## TASK REQUIREMENTS
Each line from the one holding "(pic = none" to the last line below must be written out exactly, with no other output.

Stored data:
________
/-- Beacons, isolation and shared pictures (R425-R429). -/
def Obligations.BeaconsIsolationAndSharedPictures : Prop :=
  let one := fun (s t : State) (p o : Nat) => t.rd p o = (s.rd p o + 1) % 2 ^ 32
  let fl := fun (s : State) (b : Nat) => s.bit pStd O.STD_FLAGS b
  let formed := fun (s : State) => s.alive .std = true ∧ s.isMember = true ∧ s.stdState = 2
  let isolated := fun (s t : State) => t.stdState = 3 ∧ fl t 4 = true ∧ fl t 2 = true ∧ one s t pStd O.STD_CNT_ISOLATED
    ∧ t.bit pStd O.INT_CAUSE 4 = true
  let host := fun (s t : State) => ∀ x, t.hostByte x = s.hostByte x
  (∀ s : State, s.alive .std = true → ∃ t, exec .beaconSend s = .next t
    ∧ (s.isLead = true → s.stdState = 2 →
        t = { s with out := .beacon s.tim.wframe s.stand.committed s.stand.lastEpoch (s.bit pTim O.TIM_FLAGS 3) :: s.out })
    ∧ (s.isLead = false ∨ s.stdState ≠ 2 → t = s))
  ∧ (∀ (w : BitVec 48) (q e : W32) (x : Bool) (s : State), s.alive .std = true →
    let ahead := (q.toNat + 2 ^ 32 - s.rd pStd O.STD_OP_SEQ) % 2 ^ 32
    let reached := signed 32 (e.toNat + 2 ^ 32 - w.toNat % 2 ^ 32) ≤ 0
    ∃ t, exec (.beaconRx w q e x) s = .next t ∧ memSame s t ∧ (s.isMember = false ∨ s.stdState ≠ 2 → t = s)
      ∧ (formed s → t.stand = { s.stand with noBeacon := 0 }
        ∧ t.bit pTim O.TIM_FLAGS 3 = x ∧ (x = true → s.bit pTim O.TIM_FLAGS 3 = false → t.allBlack)
        ∧ (ahead = 0 ∨ ahead = 1 ∧ ¬ reached → x = s.bit pTim O.TIM_FLAGS 3 → t.rd pStd O.STD_FLAGS = s.rd pStd O.STD_FLAGS
            ∧ t.black = s.black ∧ t.out = s.out)
        ∧ (ahead ≠ 0 → reached ∨ 1 < ahead → fl t 3 = true
            ∧ (fl s 3 = false → one s t pStd O.STD_CNT_MISSED ∧ t.allBlack ∧ t.bit pStd O.INT_CAUSE 3 = true
                ∧ .missedReport s.ownEngine ∈ t.out))))
  ∧ (∀ s : State, formed s → ∃ t, exec .beaconMiss s = .next t ∧ memSame s t ∧ t.stand.noBeacon = s.stand.noBeacon + 1
    ∧ one s t pStd O.STD_CNT_BEACON_MISS ∧ (2 ≤ s.stand.noBeacon → isolated s t)
    ∧ (s.stand.noBeacon < 2 → t = { s with regs := t.regs, stand := t.stand }
        ∧ regsSame (fun p off => decide (p = pStd) && decide (off = O.STD_CNT_BEACON_MISS)) s t))
  ∧ (∀ (k : Fin 4) (path : Option (Fin 4)) (lost : W64) (s : State), s.alive .std = true →
    ∃ t, exec (.parentLinkDown k path lost) s = .next t ∧ memSame s t ∧ t.crn k = {}
      ∧ t.rd (State.cp k) O.CRN_LINK_STAT = 0
      ∧ (formed s → s.crnParent k = true ∨ s.stand.lostParent = some k.val → path = none → isolated s t)
      ∧ (∀ i, s.crnParent k = true ∨ s.stand.lostParent = some k.val → path = some i → i ≠ k → s.crnState i = 2 →
          s.bit (State.cp i) O.CRN_LINK_FLAGS 4 = true → t.crnParent i = true ∧ t.crnTree i = true ∧ fl t 2 = true
          ∧ t.stand.measures = 16 ∧ t.stdState = s.stdState)
      ∧ (s.crnParent k = false → s.stand.lostParent ≠ some k.val → s.isLead = true → s.present &&& lost.toNat ≠ 0 →
          t.present = s.present - (s.present &&& lost.toNat) ∧ t.bit pStd O.INT_CAUSE 2 = true))
  ∧ (∀ s : State, s.alive .std = true → ∃ t, exec .isoHoldExpiry s = .next t ∧ (s.stdState ≠ 3 → t = s)
    ∧ (s.stdState = 3 → t.allBlack ∧ t = { s with black := t.black }))
  ∧ (∀ (e : Fin 64) (k : Fin 4) (s : State), s.alive .std = true → ∃ t, exec (.standRejoin e k) s = .next t ∧ memSame s t
    ∧ (s.isMember = true → e.val ≠ s.ownEngine ∨ s.stdState ≠ 3 → t = s)
    ∧ (s.isMember = true → e.val = s.ownEngine → s.stdState = 3 → t.stdState = 2 ∧ fl t 4 = false ∧ fl t 3 = true
        ∧ Cond.isolated ∉ t.black.glob ∧ t.crnParent k = true ∧ t.stand.noBeacon = 0 ∧ t.bit pStd O.INT_CAUSE 5 = true)
    ∧ (s.isMember = false → s.isLead = true → e.val < s.engines → bitOf s.present e = false →
        t.present = s.present + 2 ^ e.val ∧ t.bit pStd O.INT_CAUSE 1 = true))
  ∧ (∀ (e : Fin 64) (s : State), s.alive .std = true → (s.isLead = true → s.bit pStd O.STD_CFG 31 = false →
      ∃ t, exec (.fatalBroadcast e) s = .next t ∧ t = sigRest s t
        ∧ t.present = s.present - (s.present &&& 2 ^ e.val))
    ∧ (s.isLead = false ∨ s.bit pStd O.STD_CFG 31 = true → ∃ t, exec (.fatalBroadcast e) s = .next t ∧ memSame s t
    ∧ t.bit pStd O.INT_CAUSE 7 = true ∧ t.flt.life = .fatal
    ∧ (s.isLead = true → s.bit pStd O.STD_CFG 31 = true → .fatalBroadcast e.val ∈ t.out)
    ∧ (s.flt.life = .up → t.allBlack ∧ t.flt.fatalCode = 0x0104)))
  ∧ (∀ (n : Fin 256) (k : Option (Fin 64)) (s : State), s.alive .std = true →
    let c := s.shCfg n
    let x := s.ctx (bitsOf c 0 9)
    ∃ t, exec (.shareSend n k) s = .next t ∧ memSame s t
      ∧ (bitOf c 31 = false ∨ bitOf c 30 = true ∨ s.running pStd = false → t = s)
      ∧ (bitOf c 31 = true → bitOf c 30 = false → s.running pStd = true →
          (k = none → x.isOpen = false → t = { s with out := .shareClose n :: s.out })
          ∧ ∀ i, k = some i → x.isOpen = true → x.typ ≠ 3 → i.val < State.ringSlots x → s.sstate x i = 2 →
              one s t pStd (State.shr O.STD_SH_PICS n) ∧ t = { s with regs := t.regs, out := t.out }
              ∧ t.out = .share n (s.rd64 pStd (State.shr O.STD_SH_DEST_LO n)) ((List.range 8).map (fun j => s.entW x i j) ++ [x.width, x.height, State.ringFormat x])
                  ((List.range x.height).map fun j =>
                    s.hbmBytes (State.picAddr x i + j * x.pitch) (Sys2Proof.Machine.lineBytes (State.ringFormat x) x.width)) :: s.out))
  ∧ ∀ (n : Fin 256) (src : Fin 64) (pic : Option SharePic) (s : State), s.alive .std = true →
    let c := s.shCfg n
    ∃ t, exec (.shareReceive n src pic) s = .next t ∧ host s t
      ∧ (bitOf c 31 = false ∨ bitOf c 30 = false ∨ bitsOf c 16 6 ≠ src.val ∨ s.running pStd = false → t = s)
      ∧ (bitOf c 31 = true → bitOf c 30 = true → bitsOf c 16 6 = src.val → s.running pStd = true →
          (pic = none → t.shareRing n = {})
          ∧ ∀ p, pic = some p →
              let x := s.sinkRing n p
              let s1 := if (s.shareRing n).isOpen = true then s else s.ringWord0 x false true
              (∀ k, s1.sinkSlot n x = some k → p.complete = true → t.shareRing n = x ∧ t.sstate x k = 2
                  ∧ one s t pStd (State.shr O.STD_SH_PICS n))
              ∧ (s1.sinkSlot n x = none ∨ p.complete = false → one s t pStd (State.shr O.STD_SH_DROP n)
                  ∧ one s t pStd O.STD_CNT_SH_DROP ∧ t.shares = s.shares))

/-- The state after power-on reset (R6, R30, R33, R394, R396, R457). -/
def Obligations.ResetStateIsTheSpecs : Prop :=
  let s := State.reset
  (s.rd pDev O.PAGE_ID % 2 ^ 16 = 0x0102 ∧ s.rd (pJlk + 63) O.PAGE_ID / 2 ^ 16 % 256 = 63)
  ∧ (s.running pDev = true ∧ s.running pClk = true ∧ s.running pHif = true)
  ∧ (s.stopped pLnd = true ∧ s.stopped pLmp = true ∧ s.stopped pHbm = true ∧ s.stopped (pHbm + 1) = true ∧ s.stopped pYrd = true)
  ∧ (s.rd pSkd O.SKD_CFG = 0x00004003 ∧ s.fld pHbm O.HBM_SR_CFG 0 16 = 100 ∧ s.rd pTim O.TIM_PPS_ADJ = 0
    ∧ s.fld pTim O.TIM_HOLD_LIMIT 0 16 = 60 ∧ s.vecMasked 0 = true)
  ∧ s.role 0 0 = 0
  ∧ (∀ a, s.hostByte a = 0) ∧ (∀ a, s.hbmByte a = 0) ∧ (∀ p k c i, s.tabAt p k c i = 0)
  ∧ (s.pending = [] ∧ s.sq = [] ∧ s.cq = [] ∧ s.ctxs = [] ∧ s.flumes = [] ∧ s.posted = [] ∧ s.out = [])
  ∧ s.allBlack ∧ s.storesWf = true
________
## ANSWER AREA
          (pic = none → t.shareRing n = {})
          ∧ ∀ p, pic = some p →
              let x := s.sinkRing n p
              let s1 := if (s.shareRing n).isOpen = true then s else s.ringWord0 x false true
              (∀ k, s1.sinkSlot n x = some k → p.complete = true → t.shareRing n = x ∧ t.sstate x k = 2
                  ∧ one s t pStd (State.shr O.STD_SH_PICS n))
              ∧ (s1.sinkSlot n x = none ∨ p.complete = false → one s t pStd (State.shr O.STD_SH_DROP n)
                  ∧ one s t pStd O.STD_CNT_SH_DROP ∧ t.shares = s.shares))

/-- The state after power-on reset (R6, R30, R33, R394, R396, R457). -/
def Obligations.ResetStateIsTheSpecs : Prop :=
  let s := State.reset
  (s.rd pDev O.PAGE_ID % 2 ^ 16 = 0x0102 ∧ s.rd (pJlk + 63) O.PAGE_ID / 2 ^ 16 % 256 = 63)
  ∧ (s.running pDev = true ∧ s.running pClk = true ∧ s.running pHif = true)
  ∧ (s.stopped pLnd = true ∧ s.stopped pLmp = true ∧ s.stopped pHbm = true ∧ s.stopped (pHbm + 1) = true ∧ s.stopped pYrd = true)
  ∧ (s.rd pSkd O.SKD_CFG = 0x00004003 ∧ s.fld pHbm O.HBM_SR_CFG 0 16 = 100 ∧ s.rd pTim O.TIM_PPS_ADJ = 0
    ∧ s.fld pTim O.TIM_HOLD_LIMIT 0 16 = 60 ∧ s.vecMasked 0 = true)
  ∧ s.role 0 0 = 0
  ∧ (∀ a, s.hostByte a = 0) ∧ (∀ a, s.hbmByte a = 0) ∧ (∀ p k c i, s.tabAt p k c i = 0)
  ∧ (s.pending = [] ∧ s.sq = [] ∧ s.cq = [] ∧ s.ctxs = [] ∧ s.flumes = [] ∧ s.posted = [] ∧ s.out = [])
  ∧ s.allBlack ∧ s.storesWf = true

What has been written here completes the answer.